Lets go now. Lets fly you and I away from this gloomy now, to a different time, back six years, to when I was working on Londoners Diary, which as Im sure you know is the gossip page of the Evening Standard.
One day a new girl appeared in the editors office. The editor liked to have a lot of girls around and she was very mean to all of them. She thought she was in TheDevil Wears Prada or something and that being mean to your assistants is terribly glamorous, but we knew that we were actually in a scummy daily newspaper office in West London and that people who are mean to their assistants are bitches who will rot in hell.
The editors girls didnt usually last. They all had office affairs eventually, which then went sour, then they went on sick leave, then never came back. But Connie, or Beautiful Connie as she quickly became known, was different. She was smart. She couldnt have been less interested in the skinny boys on news or any of the grizzly bears on the back bench. Her boyfriends were always incredibly tall mega-Sloanes shed known since she was six, who thought journalists were dismal little people. Yet there was a steely glint in her sleepy brown eyes, a hard edge to her long blonde hair and a no-nonsense air about her flower-patterned mini dresses.
The editor had finally met her match.
Connie was my best and, sometimes, only friend at the Standard.
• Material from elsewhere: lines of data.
theorem State.shake_keeps {s0 s : State} (l : LetterId) (ctx : Nat) (dst : Nat) (id : Nat) (step : Nat) (hk : Keeps s0 s) :
    Keeps s0 (State.shake s l ctx dst id step) := by
  unfold State.shake
  repeat' with_reducible first
    | assumption | apply OptKeeps.some | apply OptKeeps.none | apply OptKeeps.ite | apply State.collFail_keeps | apply State.sendFrame_keeps
    | split | refine OptKeeps.get ?_ (by assumption) | refine Keeps.fst ?_ (by assumption) | refine Keeps.snd ?_ (by assumption)
    | dsimp only

theorem State.collSend_keeps {s0 s : State} (l : LetterId) (x : Letter) (w : CollWork) (hk : Keeps s0 s) : Keeps s0 (State.collSend s l x w) := by
  unfold State.collSend
  repeat' with_reducible first
    | assumption
    | apply State.winAccess_keeps | apply State.collLost_keeps
    | intro _ | apply OptKeeps.some | apply OptKeeps.none | apply OptKeeps.ite | apply OptKeeps.getD
    | apply State.collFail_keeps | apply State.each_keeps | apply State.sendFrame_keeps | apply State.setWork_keeps | apply Keeps.ite
    | split | refine OptKeeps.get ?_ (by assumption) | refine Keeps.fst ?_ (by assumption) | refine Keeps.snd ?_ (by assumption)
    | dsimp only

theorem State.collRecv_keeps {s0 s : State} (l : LetterId) (x : Letter) (w : CollWork) (hk : Keeps s0 s) : Keeps s0 (State.collRecv s l x w) := by
  unfold State.collRecv
  repeat' with_reducible first
    | assumption | intro _ | apply State.winAccess_keeps | apply State.collLost_keeps | apply State.setWork_keeps | apply State.shake_keeps
    | apply State.winWrite_keeps | apply Keeps.ite | dsimp only | split

theorem State.collEnds_keeps {s0 s : State} (l : LetterId) (hk : Keeps s0 s) : Keeps s0 (State.collEnds s l) := by
  unfold State.collEnds
  repeat' with_reducible first
    | assumption | apply OptKeeps.some | apply OptKeeps.none | apply OptKeeps.ite | apply State.endLetter_keeps
    | apply State.letterDone_keeps | apply Keeps.ite | split

theorem State.castSend_keeps {s0 s : State} (l : LetterId) (x : Letter) (w : CollWork) (hk : Keeps s0 s) : Keeps s0 (State.castSend s l x w) := by
  unfold State.castSend
  repeat' with_reducible first
    | assumption | intro _ | apply State.queueDesc_keeps | apply State.setWork_keeps | apply Keeps.ite

theorem State.collPush_keeps {s0 s : State} (l : LetterId) (hk : Keeps s0 s) : Keeps s0 (State.collPush s l) := by
  unfold State.collPush
  repeat' with_reducible first
    | assumption | intro _ | apply OptKeeps.some | apply OptKeeps.none | apply OptKeeps.ite | apply State.castSend_keeps
    | apply State.collEnds_keeps | apply State.collRecv_keeps | apply State.collSend_keeps | apply Keeps.ite | split
    | refine OptKeeps.get ?_ (by assumption) | refine Keeps.fst ?_ (by assumption) | refine Keeps.snd ?_ (by assumption) | dsimp only

theorem State.startColl_keeps {s0 s : State} (l : LetterId) (x : Letter) (hk : Keeps s0 s) : Keeps s0 (State.startColl s l x) := by
  unfold State.startColl
  repeat' with_reducible first
    | assumption | intro _ | apply State.winAccess_keeps | apply State.collLost_keeps | apply State.collPush_keeps | apply State.endLetter_keeps
    | apply State.letterDone_keeps | apply State.setWork_keeps | apply State.shake_keeps | apply State.winWrite_keeps | apply Keeps.ite | split | dsimp only
    | refine Keeps.lit ?_ rfl rfl rfl rfl rfl rfl rfl rfl

theorem State.collStart_keeps {s0 s : State} (q : Nat) (op : Nat) (hk : Keeps s0 s) : Keeps s0 (State.collStart s q op) := by
  unfold State.collStart
  repeat' with_reducible first
    | assumption | intro _ | apply OptKeeps.some | apply OptKeeps.none | apply OptKeeps.ite | apply State.collPush_keeps
    | apply State.each_keeps | apply State.startColl_keeps | apply State.startWith_keeps

theorem execCollectiveAllGather_keeps {s0 s : State} (q : Fin 4096) (hk : Keeps s0 s) : ResKeeps s0 (execCollectiveAllGather q s) := by
  unfold execCollectiveAllGather
  repeat' with_reducible first
    | assumption | apply ResKeeps.next | apply State.collStart_keeps

theorem execCollectiveAllReduce_keeps {s0 s : State} (q : Fin 4096) (hk : Keeps s0 s) : ResKeeps s0 (execCollectiveAllReduce q s) := by
  unfold execCollectiveAllReduce
  repeat' with_reducible first
    | assumption | apply ResKeeps.next | apply State.collStart_keeps

theorem execCollectiveBroadcast_keeps {s0 s : State} (q : Fin 4096) (hk : Keeps s0 s) : ResKeeps s0 (execCollectiveBroadcast q s) := by
  unfold execCollectiveBroadcast
  repeat' with_reducible first
    | assumption | apply ResKeeps.next | apply State.collStart_keeps

theorem State.collArrive_keeps {s0 s : State} (p : Nat) (f : Frame) (hk : Keeps s0 s) : Keeps s0 (State.collArrive s p f) := by
  unfold State.collArrive
  repeat' with_reducible first
    | assumption | intro _ | apply OptKeeps.some | apply OptKeeps.none | apply OptKeeps.ite | apply State.collPush_keeps
    | apply State.unpack_keeps | apply State.updLetter_keeps | apply Keeps.ite | split | refine OptKeeps.get ?_ (by assumption)
    | refine Keeps.fst ?_ (by assumption) | refine Keeps.snd ?_ (by assumption) | dsimp only
    | refine Keeps.lit ?_ rfl rfl rfl rfl rfl rfl rfl rfl

theorem State.timeAsk_keeps {s0 s : State} (l : LetterId) (peer : Nat) (round : Nat) (hk : Keeps s0 s) :
    Keeps s0 (State.timeAsk s l peer round) := by
  unfold State.timeAsk
  repeat' with_reducible first
    | assumption | apply OptKeeps.some | apply OptKeeps.none | apply OptKeeps.ite | apply State.endLetter_keeps | apply State.fresh_keeps
    | apply State.sendFrame_keeps | apply State.setWork_keeps | split | refine OptKeeps.get ?_ (by assumption)
    | refine Keeps.fst ?_ (by assumption) | refine Keeps.snd ?_ (by assumption)

theorem State.timeRecord_keeps {s0 s : State} (l : LetterId) (x : Letter) (round : Nat) (bs : List Byte) (hk : Keeps s0 s) :
    Keeps s0 (State.timeRecord s l x round bs).1 := by
  unfold State.timeRecord
  repeat' with_reducible first
    | assumption | intro _ | apply State.contained_keeps | apply State.hbmWrite_keeps | apply State.hbmAccess_keeps | split | dsimp only

theorem State.timeRound_keeps {s0 s : State} (l : LetterId) (round : Nat) (t1 : BitVec 64) (t2 : BitVec 64) (t3 : BitVec 64) (t4 : BitVec 64) (hk : Keeps s0 s) :
    Keeps s0 (State.timeRound s l round t1 t2 t3 t4) := by
  unfold State.timeRound
  repeat' with_reducible first
    | assumption | apply State.timeRecord_keeps | apply State.endLetter_keeps | apply State.letterDone_keeps | apply State.timeAsk_keeps
    | apply Keeps.ite | split | refine Keeps.fst ?_ (by assumption) | dsimp only

theorem State.timeOwn_keeps {s0 : State} (l : LetterId) (x : Letter) (n : Nat) (bs : List Byte) :
    ∀ {s : State}, Keeps s0 s → Keeps s0 (State.timeOwn s l x n bs) := by
  induction n with
  | zero => intro s hk; exact State.endLetter_keeps _ _ (State.letterDone_keeps _ _ _ hk)
  | succ n ih =>
    intro s hk
    have h := State.timeRecord_keeps l x (x.field 0x11 1 - (n + 1)) bs hk
    unfold State.timeOwn
    dsimp only
    split
    · rename_i e; rw [e] at h; exact State.endLetter_keeps _ _ h
    · rename_i e; rw [e] at h; exact ih h

theorem State.startTime_keeps {s0 s : State} (l : LetterId) (x : Letter) (hk : Keeps s0 s) : Keeps s0 (State.startTime s l x) := by
  unfold State.startTime
  repeat' with_reducible first
    | assumption | apply State.endLetter_keeps | apply State.timeOwn_keeps | apply State.timeAsk_keeps | apply Keeps.ite | split

theorem execTime_keeps {s0 s : State} (q : Fin 4096) (hk : Keeps s0 s) : ResKeeps s0 (execTime q s) := by
  unfold execTime
  repeat' with_reducible first
    | assumption | intro _ | apply ResKeeps.next | apply State.startTime_keeps | apply State.startWith_keeps

theorem State.timeArrive_keeps {s0 s : State} (f : Frame) (hk : Keeps s0 s) : Keeps s0 (State.timeArrive s f) := by
  unfold State.timeArrive
  repeat' with_reducible first
    | assumption | intro _ | apply OptKeeps.some | apply OptKeeps.none | apply OptKeeps.ite | apply State.sendFrame_keeps
    | apply State.timeRound_keeps | apply Keeps.ite | split
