-- ==== Sys2Proof/Laws/State.lean ====
section
/-! SUPPORT. What each named update of the state leaves as it is, field by field, and what the common updates write. -/

namespace Sys2Proof.Machine

/-! `setReg` writes `regs` alone. -/

@[simp] theorem State.setReg_pending (s : State) (r : RegName) (i : Nat) (w : Nat) (v : Word) : (s.setReg r i w v).pending = s.pending := rfl
@[simp] theorem State.setReg_uregs (s : State) (r : RegName) (i : Nat) (w : Nat) (v : Word) : (s.setReg r i w v).uregs = s.uregs := rfl
@[simp] theorem State.setReg_out (s : State) (r : RegName) (i : Nat) (w : Nat) (v : Word) : (s.setReg r i w v).out = s.out := rfl
@[simp] theorem State.setReg_toSend (s : State) (r : RegName) (i : Nat) (w : Nat) (v : Word) : (s.setReg r i w v).toSend = s.toSend := rfl
@[simp] theorem State.setReg_mem (s : State) (r : RegName) (i : Nat) (w : Nat) (v : Word) : (s.setReg r i w v).mem = s.mem := rfl
@[simp] theorem State.setReg_queues (s : State) (r : RegName) (i : Nat) (w : Nat) (v : Word) : (s.setReg r i w v).queues = s.queues := rfl
@[simp] theorem State.setReg_lost (s : State) (r : RegName) (i : Nat) (w : Nat) (v : Word) : (s.setReg r i w v).lost = s.lost := rfl
@[simp] theorem State.setReg_sync (s : State) (r : RegName) (i : Nat) (w : Nat) (v : Word) : (s.setReg r i w v).sync = s.sync := rfl
@[simp] theorem State.setReg_mv (s : State) (r : RegName) (i : Nat) (w : Nat) (v : Word) : (s.setReg r i w v).mv = s.mv := rfl
@[simp] theorem State.setReg_cs (s : State) (r : RegName) (i : Nat) (w : Nat) (v : Word) : (s.setReg r i w v).cs = s.cs := rfl
@[simp] theorem State.setReg_kv (s : State) (r : RegName) (i : Nat) (w : Nat) (v : Word) : (s.setReg r i w v).kv = s.kv := rfl
@[simp] theorem State.setReg_tier (s : State) (r : RegName) (i : Nat) (w : Nat) (v : Word) : (s.setReg r i w v).tier = s.tier := rfl
@[simp] theorem State.setReg_srt (s : State) (r : RegName) (i : Nat) (w : Nat) (v : Word) : (s.setReg r i w v).srt = s.srt := rfl
@[simp] theorem State.setReg_cx (s : State) (r : RegName) (i : Nat) (w : Nat) (v : Word) : (s.setReg r i w v).cx = s.cx := rfl
@[simp] theorem State.setReg_fw (s : State) (r : RegName) (i : Nat) (w : Nat) (v : Word) : (s.setReg r i w v).fw = s.fw := rfl
@[simp] theorem State.setReg_ola (s : State) (r : RegName) (i : Nat) (w : Nat) (v : Word) : (s.setReg r i w v).ola = s.ola := rfl
@[simp] theorem State.setReg_pw (s : State) (r : RegName) (i : Nat) (w : Nat) (v : Word) : (s.setReg r i w v).pw = s.pw := rfl
@[simp] theorem State.setReg_fl (s : State) (r : RegName) (i : Nat) (w : Nat) (v : Word) : (s.setReg r i w v).fl = s.fl := rfl
@[simp] theorem State.setReg_host (s : State) (r : RegName) (i : Nat) (w : Nat) (v : Word) : (s.setReg r i w v).host = s.host := rfl
@[simp] theorem State.setReg_start (s : State) (r : RegName) (i : Nat) (w : Nat) (v : Word) : (s.setReg r i w v).start = s.start := rfl
@[simp] theorem State.setReg_sec (s : State) (r : RegName) (i : Nat) (w : Nat) (v : Word) : (s.setReg r i w v).sec = s.sec := rfl
@[simp] theorem State.setReg_test (s : State) (r : RegName) (i : Nat) (w : Nat) (v : Word) : (s.setReg r i w v).test = s.test := rfl
@[simp] theorem State.setReg_flt (s : State) (r : RegName) (i : Nat) (w : Nat) (v : Word) : (s.setReg r i w v).flt = s.flt := rfl
@[simp] theorem State.setReg_pmc (s : State) (r : RegName) (i : Nat) (w : Nat) (v : Word) : (s.setReg r i w v).pmc = s.pmc := rfl
@[simp] theorem State.setReg_bwc (s : State) (r : RegName) (i : Nat) (w : Nat) (v : Word) : (s.setReg r i w v).bwc = s.bwc := rfl
@[simp] theorem State.setReg_drawn (s : State) (r : RegName) (i : Nat) (w : Nat) (v : Word) : (s.setReg r i w v).drawn = s.drawn := rfl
I would often poke my head into the editors office, where she sat drinking pot after pot of fresh ginger tea that was so strong that when you drank it, it felt like your whole face was on fire. She would shriek, quietly: ESTHER!! Oh my God Ive just eaten an entire Bounty and TWO packets of Maltesers!!!
I have been thinking about Connie recently because I came across a mention of a mango salsa, which she used to make for me in the weeny galley kitchen of her top floor flat in Notting Hill. Roasting hot in summer and freezing cold in winter (I think another bad January might finish me off), Connies flat was a miracle of survival, like those plants you get in the desert, or 100,000 miles under the sea.